The Green Exchange, to be based in Ghana’s capital Accra, aims to enable companies to issue billions in green bonds and for investors to trade the debt in a secondary market, said Orla Enright, its chief executive officer. So far Africa has missed out on a global boom in borrowing to fund projects that help mitigate climate change.

“The reaction from companies in the region to the opportunity to issue a corporate green bond has been highly positive,” Enright said in an interview in Accra. “They’ve seen the potential of green bonds and that the time is now.”

Sub-Saharan Africa urgently needs to mobilize $50 billion annually to address climate adaptation in agriculture, power and urban infrastructure, and green bonds offer part of the solution, the Overseas Development Institute said in a research note.

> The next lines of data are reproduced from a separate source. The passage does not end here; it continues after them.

/-- Words of the transfers family, from the match and the fields of spec/opcode_table.json. -/
theorem test_decode_transfers : allRead [
    (0x404E5A95, .beq 19 37 0xA95), (0x414E5A95, .bne 19 37 0xA95), (0x424E5A95, .blt 19 37 0xA95),
    (0x434E5A95, .bge 19 37 0xA95), (0x444E5A95, .bltu 19 37 0xA95), (0x454E5A95, .bgeu 19 37 0xA95),
    (0x46002A95, .jmp 0x2A95), (0x47002A95, .jal 0x2A95), (0x488D39A5, .jr 35 19 0x9A5), (0x494D0B31, .loop 19 1 0xB31),
    (0x4AA46B31, .loopm 10 1 6 0xB31)] = true := by
  decide +kernel

/-- Words of the accesses family, from the match and the fields of spec/opcode_table.json. -/
theorem test_decode_accesses : allRead [
    (0x508EAA95, .ldb 35 10 0x2A95), (0x518EAA95, .ldbu 35 10 0x2A95), (0x528EAA95, .ldh 35 10 0x2A95),
    (0x538EAA95, .ldhu 35 10 0x2A95), (0x548EAA95, .ldw 35 10 0x2A95), (0x558EAA95, .ldwu 35 10 0x2A95),
    (0x568EAA95, .ldd 35 10 0x2A95), (0x5756AA95, .stb 21 10 0x2A95), (0x5856AA95, .sth 21 10 0x2A95),
    (0x5956AA95, .stw 21 10 0x2A95), (0x5A56AA95, .std 21 10 0x2A95), (0x5B8EA906, .ldx 35 10 41 1 2),
    (0x5C56A901, .stx 21 10 41 1), (0x5D8EAA95, .ldref 35 10 0x2A95), (0x5E56AA95, .stref 21 10 0x2A95),
    (0x5F8EA935, .ldacq 35 10 41 1 5 1), (0x6056A915, .strel 21 10 41 5 1)] = true := by
  decide +kernel

/-- Words of the handles family, from the match and the fields of spec/opcode_table.json. -/
theorem test_decode_handles : allRead [
    (0x61293001, .xlate 10 19 1), (0x628CA002, .hinfo 35 10 2), (0x6300A000, .hdrop 10), (0x648D3000, .stlk 35 19),
    (0x65013940, .stins 19 37), (0x66013000, .stinv 19), (0x688EA9A6, .pkrd 35 10 41 0xA6), (0x6956A9A6, .pkwr 21 10 41 0xA6),
    (0x6A000000, .pkwt), (0x6C56AA95, .objinit 21 10 0x2A95)] = true := by
  decide +kernel

/-- Words of the synchronisation family, from the match and the fields of spec/opcode_table.json. -/
theorem test_decode_synchronisation : allRead [
    (0x6DAAA914, .pub 42 10 41 5), (0x808EA935, .aadd 35 10 41 1 5 1), (0x818EA935, .aand 35 10 41 1 5 1),
    (0x828EA935, .aor 35 10 41 1 5 1), (0x838EA935, .axor 35 10 41 1 5 1), (0x848EA935, .amin 35 10 41 1 5 1),
    (0x858EA935, .amax 35 10 41 1 5 1), (0x868EA935, .aswp 35 10 41 1 5 1), (0x878EA935, .acas 35 10 41 1 5 1),
    (0x88000014, .fenceFull 5), (0x88000015, .fenceSs 5), (0x88000016, .fenceLl 5), (0x88000017, .fenceEngine 5),
    (0x8902AA95, .monitor 10 0x2A95), (0x8A8D3000, .mwait 35 19), (0x8CAAAA95, .rwfree 42 10 0x2A95),
    (0x8DAAAA95, .rpost 42 10 0x2A95), (0x8EAAAA95, .rwfill 42 10 0x2A95), (0x8FAAAA95, .rfree 42 10 0x2A95),
    (0x908EA915, .fladd 35 10 41 5 1), (0x918EA916, .flset 35 10 41 5 2), (0x918C0280, .flsetCoreFlag 35 2),
    (0x928EA915, .flwait 35 10 41 5 1), (0x928C0280, .flwaitCoreFlag 35 2), (0x93013002, .drain 19 2)] = true := by
  decide +kernel

/-- Words of the units family, from the match and the fields of spec/opcode_table.json. -/
theorem test_decode_units : allRead [
    (0x94013005, .qpush 19 5), (0x958C0005, .qpop 35 5), (0x968C0005, .qpoll 35 5), (0x98000001, .gang 1),
    (0x99013000, .fork 19), (0x9A000005, .join 5), (0xA002AA95, .spawn 10 0x2A95), (0xA102AA95, .jdec 10 0x2A95),
    (0xA2000000, .commit), (0xA3000000, .unitDone), (0xA4000000, .yield), (0xA5013004, .cancel 19 4),
    (0xA68D3003, .ccnt 35 19 0 3)] = true := by
  decide +kernel

/-- Words of the engines family, from the match and the fields of spec/opcode_table.json. -/
theorem test_decode_engines : allRead [
    (0xA815303A, .tmpl 5 19 58), (0xA9CD3620, .wir 51 19 0 6 2), (0xAA153000, .wmov 5 19), (0xAB8C5000, .wget 35 5),
    (0xAC8C0040, .vlease 35 0x40), (0xAD000000, .vfree), (0xB0002A95, .axbegin 0x2A95), (0xB1000000, .axend),
    (0xB2013000, .axinv 19), (0xB38D3000, .axstat 35 19)] = true := by
  decide +kernel

/-- Words of the nodes family, from the match and the fields of spec/opcode_table.json. -/
theorem test_decode_nodes : allRead [
    (0xB4153940, .pfx 5 19 37 0), (0xB50C0005, .seal 3 5), (0xB6013005, .nlease 19 5), (0xB7000005, .nrefInc 5),
    (0xB700000D, .nrefDec 5), (0xB8293945, .nxl 10 19 37 5), (0xB98C0005, .nfetch 35 5), (0xBA0C0006, .nopen 3 6),
    (0xBB000005, .ndrop 5)] = true := by
  decide +kernel

/-- Words of the system family, from the match and the fields of spec/opcode_table.json. -/
theorem test_decode_system : allRead [
    (0xBC8C0319, .crr 35 0x319), (0xBD013135, .crw 19 0x135), (0xBE000F02, .trap 0xF02), (0xBE000FF0, .trapHarvestService),
    (0xBE000FF1, .trapPageAnswerService), (0xBF000000, .eret), (0xF362B00C, .patchWord 51 0 6 2 0xB00C)] = true := by
  decide +kernel
/-! ## Small states -/

/-- The instruction answers a next state of which p holds. -/
def after (i : Instr) (s : State) (p : State → Bool) : Bool := match exec i s with | .next t => p t | _ => false
/-- The instruction answers exactly the state t. -/
def leaves (i : Instr) (s t : State) : Bool := after i s (fun x => decide (x = t))

/-- The place of an access that passes its checks. -/
def placeOf (e : Except Stop Place) : Option Place := match e with | .ok a => some a | .error _ => none
/-- What an access that does not pass ends in. -/
def stopOf (e : Except Stop Place) : Option Stop := match e with | .ok _ => none | .error x => some x
def pageOf (e : Except Code Page) : Option Page := match e with | .ok g => some g | .error _ => none

/-- On a booted device, a unit of width 1 on cluster 0, at pc 0x80000000, with its page tables and job, in a partition whose handler lies at
0x80001000. -/
def s0 : State :=
  (State.placed { State.reset with mgmt := { State.reset.mgmt with bootStage := 3 } } 0).setPart 0
    { (State.placed State.reset 0).part 0 with handler := 0x80001001 }
/-- The instruction raises a fault, which goes to the handler. -/
def raised (i : Instr) (s : State) (code : Nat) (info : BitVec 64) : Bool :=
  after i s (fun t => t.cur.pc == 0x80001000 && t.cur.level == 1 && bits t.cur.cause 0 8 == code && t.cur.trapInfo == info)
def regs (s : State) (rs : List (Nat × BitVec 64)) : State :=
  s.setCur { s.cur with s := rs.foldl (fun (m : SMap (BitVec 64)) e => SMap.set 0 m e.1 e.2) s.cur.s }
/-- h1 is VALID with write intent over the 64 KiB from 0x90000000; h2 is PENDING. -/
def s1 : State :=
  (regs s0 [(1, 7), (2, 0xFFFFFFFFFFFFFFFE), (5, 8), (6, 0x1122334455667788)]).setCur
    { (regs s0 [(1, 7), (2, 0xFFFFFFFFFFFFFFFE), (5, 8), (6, 0x1122334455667788)]).cur with
      h := [(1, { state := .valid, va := 0x90000000, frame := 0x90000000, size := 65536, limit := 65536, perm := 15, wi := true }),
            (2, { state := .pending }), (3, { state := .fault 0x07, va := 0x40 }),
            (4, { state := .valid, va := 0x90010000, frame := 0x90010000, size := 65536, limit := 65536, perm := 15 })] }
/-- A byte range of memory given a value. -/
def poked (s : State) (pa n v : Nat) : State := s.poke pa n v

/-- Bytes written to the scratchpad of core 0, which holds nothing there yet. -/
def spadWith (s : State) (cells : List (Nat × Byte)) : State := s.spStore 0 (cells.filter (fun c => c.2 != 0))

theorem place_of {e : Except Stop Place} {a : Place} (h : placeOf e = some a) : e = .ok a := by
  cases e with
  | ok b => simpa [placeOf] using h
  | error x => simp [placeOf] at h

theorem loads_of_memory {s : State} {h : BitVec 4} {o : BitVec 64} {n : Nat} {a : Place} {bs : List Byte}
    (h1 : placeOf (s.access h o n false) = some a) (h2 : s.addPending a n = false) (h3 : a.spad = false) (hp : s.passes a = true)
    (h4 : s.objectFault (some s.coreNo) a.pa n false = none) (h5 : (s.chargeAt a n).fillFault a.pa n = (s.chargeAt a n, none))
    (h6 : bs = (s.chargeAt a n).bytes a.pa n) : s.Loads h o n a (s.chargeAt a n) bs := ⟨place_of h1, h2, hp, .inr ⟨h3, h4, h5, h6⟩⟩

theorem stores_of_memory {s : State} {h : BitVec 4} {o : BitVec 64} {n : Nat} {a : Place}
    (h1 : placeOf (s.access h o n true) = some a) (h2 : s.addPending a n = false) (hp : s.passes a = true)
    (h4 : s.objectFault (some s.coreNo) a.pa n true = none) (h5 : (s.chargeAt a n).writeFault a.pa n = (s.chargeAt a n, none)) :
    s.Stores h o n a := ⟨place_of h1, h2, hp, fun _ => ⟨h4, h5⟩⟩

/-- The bank issues alone and waits with the instruction, and nothing else holds it. -/
def isWaiting (s : State) (b : Nat) (i : Instr) : Bool :=
  (s.bank b).waits.map (·.instr) == some i && (s.bank b).width == 1 && s.activeBank (b / 2) == b && !s.parked b && !s.paused b &&
    (s.bank b).nextTrap == none
theorem waiting_of {s : State} {b : Nat} {i : Instr} (h : isWaiting s b i = true) : s.Waiting b i := by
  simp only [isWaiting, Bool.and_eq_true, beq_iff_eq, Bool.not_eq_true', Option.map_eq_some_iff] at h
  obtain ⟨⟨⟨⟨⟨hw, h1⟩, h2⟩, h3⟩, h4⟩, h5⟩ := h
  exact ⟨hw, h1, h2, h3, h4, h5⟩
/-- The bank in focus waits with the instruction since time 0. -/
def waitingWith (i : Instr) (s : State) : State := s.setCur { s.cur with waits := some { instr := i, since := 0 } }

/-! ## Fetching, registers, transfers -/

/-- ReservedWordRaisesIllegal: the word 0x3F000000 at pc, in a unit without a handler: the unit ends and its record holds code 0x01. -/
theorem test_reserved_word :
    let s := State.placed State.reset 0x3F000000
    s.cur.nextTrap = none ∧ (s.fetchWord s.ib s.cur.pc).1 = s ∧
      (match decode 0x3F000000 with | .error _ => true | .ok _ => false) = true ∧
      (match s.issueOne exec with
        | .next t => decide (t.cur.unit = none ∧ t.byte (s.regionBase 0 + 0x20000) = 0x01)
        | _ => false) = true := by
  decide +kernel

The continent is among the most at risk from climate change yet suffers from a high cost of finance.

That was one of the key issues at the United Nations climate summit in Glasgow last year, which was criticized for not doing enough to raise financial support from rich countries. Discussions on financing will resume at the next UN gathering in Egypt later this year.

So far there’s only been limited green issuance from Egypt, Nigeria and South Africa, though in other regions China and Chile have been major sellers.

Green Markets Put World’s Poor at Mercy of Higher Funding Costs

“While global investment in green bonds is expected to reach $1 trillion by the end of 2022, the African market contributes only 0.4% of the global market base for green bonds,” said Enright, who was previously a partner at fintech-focused venture capital firm GOODsoil.

Issuers could get borrowing rates of between 4% and 6% to raise debt in hard currency, she said, which compares to an average local-currency lending rate in Ghana of about 20%. The exchange plans to provide the tools required to issue a green bond, including third-party verification. That in effect means it’s replacing the usual role of banks.

“In emerging markets, there is a knowledge gap in the financial ecosystem,” said Esohe Denise Odaro, head of investor relations at the International Finance Corp. and chair of green, social and sustainability-linked bond principles at the International Capital Markets Association. “Banks need to be enabled to support new issuers.”

Enright’s Ghanaian co-founder Diana Boadu Amoatin also has experience in the fintech industry, including the development of a digitized premium renewal platform for the country’s National Health Insurance Scheme. The duo are raising $2 million to build the virtual marketplace by July for both debt and equity fundraising, through crowdfunding on the equity side and green bonds on the debt side.

Their target is to spur $5 billion in green bond sales within five years, including from Kenya, Nigeria and Ghana to fund wind turbines, electric vehicle charging stations, sustainable housing and solar panel installations. They see no shortage of investor demand.

“We will be targeting an increasing number of North American and Scandinavian institutional funds incorporating ESG as one of their main criterion of investment,” Enright said, pointing to greater U.S. interest following Joe Biden’s focus on the climate and funds such as the Investment Fund for Developing Countries already investing in Africa.